_Task brief_: Look below for the lines from the one with "(slotUse e op).1" to the one with "op.word | none => 0)", and copy exactly those lines, both ends included.

### Source material

-- ==== Sys2Proof/Machine/Seq.lean ====
section
/-! DEFINITION. The tasks family (R184-R188), the start of engine ops with their tokens and seal gates (R193, R194,
R296-R298), and the ops of the sequencer (R196, R197). -/

namespace Sys2Proof.Machine

/-! ## Commands of the tasks family -/

/-- Is core i in the start steps of R187 with task t: at the head of its queue, waiting for its windows (log entry 33)? -/
def DieState.coreStarting (D : DieState) (t : Task) (i : Nat) : Bool :=
  (D.core i).task.isNone && (D.core i).launch.head? == some t.id && D.checkWindows t (i / 4) == .wait

/-- Where a core stands in a task: 0 not in it, 1 queued, 2 starting, 3 running, 4 ended (log entry 33). -/
def DieState.coreState (D : DieState) (t : Task) (i : Nat) : Nat :=
  match t.stages.find? (fun e => e.1 == i) with
  | none => 0
  | some (_, .queued) => if D.coreStarting t i then 2 else 1
  | some (_, .running) => 3
  | some (_, .ended) => 4

/-- TASK_STATUS. -/
def taskStatus (c : Cmd) : M (List Byte) := do
  let D ← get
  match D.taskOf (c.p 0 4) with
  | none => failWith .faultStaleGeneration
  | some t =>
    guardS (t.inst == c.inst) .refusedRole
    pure ((List.range 16).flatMap (fun i => toLE 1 (D.coreState t i)))

/-- TASK_QUERY_CORE. -/
def taskQueryCore (c : Cmd) : M (List Byte) := do
  let D ← get
  let g := c.p 0 4
  guardS (g / 16 == D.num) .faultBounds
  let i := g % 16
  guardS (D.clusterOwner (i / 4) == some c.inst) .refusedRole
  let k := D.core i
  pure (toLE 4 (k.task.getD 0) ++ toLE 4 k.launch.length ++ toLE 4 k.pc)

/-- TASK_LAUNCH: accepted, its reply comes when the task ends (R184-R188). -/
def execTaskLaunch (a : At) (id : Nat) (rivals : List Nat) (s : State) : Out :=
  onDie a s (fun D => D.runCmd 0x0200 id (fun c D => D.replyOpt c (do taskLaunch rivals c; pure none)))

/-- TASK_STATUS. -/
def execTaskStatus (a : At) (id : Nat) (s : State) : Out :=
  onDie a s (fun D => D.runCmd 0x0201 id (fun c D => D.replyM c (taskStatus c)))

/-- TASK_QUERY_CORE. -/
def execTaskQueryCore (a : At) (id : Nat) (s : State) : Out :=
  onDie a s (fun D => D.runCmd 0x0202 id (fun c D => D.replyM c (taskQueryCore c)))

/-! ## Seal gates (R296-R298) and dispatch (R190-R192) -/

/-- Slots of R199: the seal slot an op signals must be valid, and only then. -/
def slotOk (x : OpCtx) : Bool :=
  let s := field x.op.dout 42 1
  let named := !x.op.dout.isEmpty && s != 0xFF
  (!named || (s < 16 && bit (tdSlot x.task.desc s) 24)) && (!(opSealSignal x.op.word) || named)

/-- The seal gate of an op's program, if it has one (R284, R285): slot, target, timeout in µs. -/
def gateOf (x : OpCtx) : M (Option (Nat × Nat × Nat)) := do
  let prog ← readProgram x
  match (prog.getD []).find? (fun s => s.kind == 0x11) with
  | none => pure none
  | some s => pure (some (s.win, s.off, field s.raw 8 4))

/-- Is the seal of a gate at its target? Not under another generation, nor where the slot names no seal to wait on (R197,
R297). -/
def DieState.gateMet (D : DieState) (t : Task) (slot target : Nat) : Except Status Bool :=
  let ref := tdSlot t.desc slot
  let sl := D.sealOf (refNum ref)
  if !(bit ref 24) then .error .faultFormat
  else if !sl.alloc || sl.gen != refGen ref then .error .faultStaleGeneration
  else if sl.door.isSome then .error .faultFormat
  else .ok (decide (target ≤ sl.counter))

/-- Note the state of the gate of engine e's head. -/
def DieState.setGate (D : DieState) (i e gate : Nat) : DieState :=
  D.onEngine i e (fun g => { g with queue := g.queue.modifyHead (fun h => { h with gate := gate }) })

/-- The head of engine e waits for its gate's seal, until its timeout, which counts from when it reached the head (R297). -/
def DieState.holdGate (D : DieState) (i e : Nat) (t : Task) (op : OpEntry) (g : Nat × Nat × Nat) : DieState :=
  let dl := if g.2.2 = 0 then none else some (op.headSince + g.2.2 * 1000)
  let w : Wait := { who := .gate i e, num := refNum (tdSlot t.desc g.1), target := g.2.1, deadline := dl }
  DieState.setGate { D with cmd := { D.cmd with waits := D.cmd.waits ++ [w] } } i e 1

/-- An op has reached the head of engine e's queue: its gate is open, holds it, or faults its task; one that cannot be read, or
whose slot names no seal, is left to the start checks (R287, R297). -/
def DieState.headGate (D : DieState) (i e : Nat) : DieState :=
  match D.runningTask i, ((D.core i).engine e).queue.head? with
  | some t, some op =>
    if op.gate ≠ 0 then D
    else if opChain op.word = 0xFFFF then D.setGate i e 6
    else match runM (gateOf ({ core := i, eng := e, task := t, op := op } : OpCtx)) D with
      | (.error _, _) => D
      | (.ok none, D') => D'.setGate i e 6
      | (.ok (some g), D') =>
        let D' := D'.onEngine i e (fun x => { x with queue := x.queue.modifyHead (fun h => { h with gateAt := some g }) })
        match D'.gateMet t g.1 g.2.1 with
        | .error .faultStaleGeneration => D'.faultTask i e op .faultStaleGeneration 0 0 0
        | .error _ => D'.setGate i e 2
        | .ok true => (D'.countWait .ok).setGate i e 2
        | .ok false => D'.holdGate i e t op g
  | _, _ => D

/-- Dispatch the next op of core i (R190-R192, R300). -/
def DieState.dispatch (D : DieState) (i : Nat) : DieState :=
  match D.runningTask i with
  | none => D
  | some t =>
    let k := D.core i
    let D := D.work (coreBlock i 0)
    if k.ended || k.seq.isSome then D
    else if tdOpCount t.desc ≤ k.pc then
      D.faultTask i 0 { idx := k.pc, word := 0 } .faultBounds 0 0 0
    else
      let D := D.prefetch i
      match D.nextOp i t with
      | none => D
      | some (w, bad, off) =>
        let e := opEngine w
        let op : OpEntry := { idx := k.pc, word := w, headSince := D.now }
        if off then D.faultTask i 0 op .faultBounds 0 (opOffset t.desc k.pc) 0
        else if bad then
          (D.parityError (i / 4) (enginePort (i % 4) 0) (opOffset t.desc k.pc)).faultTask i 0 op
            .faultParityPersistent 3 (opOffset t.desc k.pc) 0
        else if !opWordOk t.desc w then D.faultTask i 0 op .faultFormat 0 0 0
        else if k.deadlocked w then D.deadlockFault t
        else if e = 0 then
          if !k.hasTokens (opWait w) then D
          else
            (D.onCore i (fun k => { (k.takeTokens (opWait w)) with seq := some op, pc := k.pc + 1 })).count (coreBlock i 0)
              SEQ_OPS_DISPATCHED
        else if 8 ≤ (k.engine e).queue.length then D
        else if opChainIn w && k.chained.isEmpty then D.faultTask i 0 op .faultFormat 0 0 0
        else
          let rest := if opChainIn w then k.chained.tail else k.chained
          if opChainOut w && 2 ≤ rest.length then D.faultTask i 0 op .faultFormat 0 0 0
          else
            let op := { op with
              da := k.descCopy (opDescA w), db := k.descCopy (opDescB w), dout := k.descCopy (opDescOut w),
              table := if opChain w = 0xFFFF then [] else k.descs,
              inBuf := if opChainIn w then k.chained.head? else none,
              outBuf := if opChainOut w then some k.nextBuf else none, ord := k.issued }
            let D := D.onCore i (fun k => { k with
              chained := if opChainOut w then rest ++ [k.nextBuf] else rest,
              nextBuf := if opChainOut w then 1 - k.nextBuf else k.nextBuf, pc := k.pc + 1, issued := k.issued + 1 })
            let D := if opChainOut w then D.onCore i (fun c => if k.nextBuf = 0 then { c with buf0 := { c.buf0 with producer := e } }
                else { c with buf1 := { c.buf1 with producer := e } }) else D
            let D := (D.onEngine i e (fun x => { x with queue := x.queue ++ [op] })).count (coreBlock i 0) SEQ_OPS_DISPATCHED
            if (k.engine e).queue.isEmpty then D.headGate i e else D

/-! ## Cores -/

/-- TASK_START. -/
def execTaskStart (a : At) (core : Nat) (s : State) : Out := onDie a s (fun D => D.startTask core)

/-- OP_DISPATCH. -/
def execOpDispatch (a : At) (core : Nat) (s : State) : Out := onDie a s (fun D => D.dispatch core)

/-- OP_COMPLETE. -/
def execOpComplete (a : At) (core engine : Nat) (s : State) : Out := onDie a s (fun D => D.opComplete core engine)

/-- OP_RERUN. -/
def execOpRerun (a : At) (core engine : Nat) (s : State) : Out := onDie a s (fun D => D.opRerun core engine)

/-- TASK_LIMIT_EXPIRE. -/
def execTaskLimitExpire (a : At) (task : Nat) (s : State) : Out := onDie a s (fun D => D.limitExpire task)

/-! ## Start of an engine op -/

/-- Is there room for an op in engine e's flight, the weight slots it needs first free (R219, R262)? -/
def Engine.room (g : Engine) (e : Nat) (op : OpEntry) : Bool :=
  let alone (w : Nat) : Bool := e == 2 && 0x20 ≤ opCode w
  g.run.length < inFlight e && (!(alone op.word) || g.run.isEmpty) && !(g.run.any (fun r => alone r.op.word))
  && g.slotsFree (slotUse e op).1

/-- May the head of engine e start for its tokens and place: free, tokens there, its gate open or none (R193)? -/
def Core.headReady (k : Core) (e : Nat) : Bool :=
  let g := k.engine e
  match g.queue.head? with
  | none => false
  | some op => g.room e op && k.hasTokens (opWait op.word) && op.gate != 1 && op.gate != 4 && op.gate != 5

/-- Would a lower engine code take the last token that engine e needs (R194)? seqMask: the wait mask of a SEQ op that
could start. -/
def Core.outbid (k : Core) (e seqMask : Nat) (mask : Nat) : Bool :=
  let rivals := (List.range e).filter (fun f => f != 0 && k.headReady f)
  let masks := (if seqMask ≠ 0 ∧ k.hasTokens seqMask = true then [seqMask] else [])
    ++ rivals.map (fun f => match (k.engine f).queue.head? with | some op => opWait op.word | none => 0)
  (List.range 8).any (fun i => bit mask i && k.tokens.getD i 0 ≤ (masks.filter (fun m => bit m i)).length
    && masks.any (fun m => bit m i))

######

_Response below_:
  && g.slotsFree (slotUse e op).1

/-- May the head of engine e start for its tokens and place: free, tokens there, its gate open or none (R193)? -/
def Core.headReady (k : Core) (e : Nat) : Bool :=
  let g := k.engine e
  match g.queue.head? with
  | none => false
  | some op => g.room e op && k.hasTokens (opWait op.word) && op.gate != 1 && op.gate != 4 && op.gate != 5

/-- Would a lower engine code take the last token that engine e needs (R194)? seqMask: the wait mask of a SEQ op that
could start. -/
def Core.outbid (k : Core) (e seqMask : Nat) (mask : Nat) : Bool :=
  let rivals := (List.range e).filter (fun f => f != 0 && k.headReady f)
  let masks := (if seqMask ≠ 0 ∧ k.hasTokens seqMask = true then [seqMask] else [])
    ++ rivals.map (fun f => match (k.engine f).queue.head? with | some op => opWait op.word | none => 0)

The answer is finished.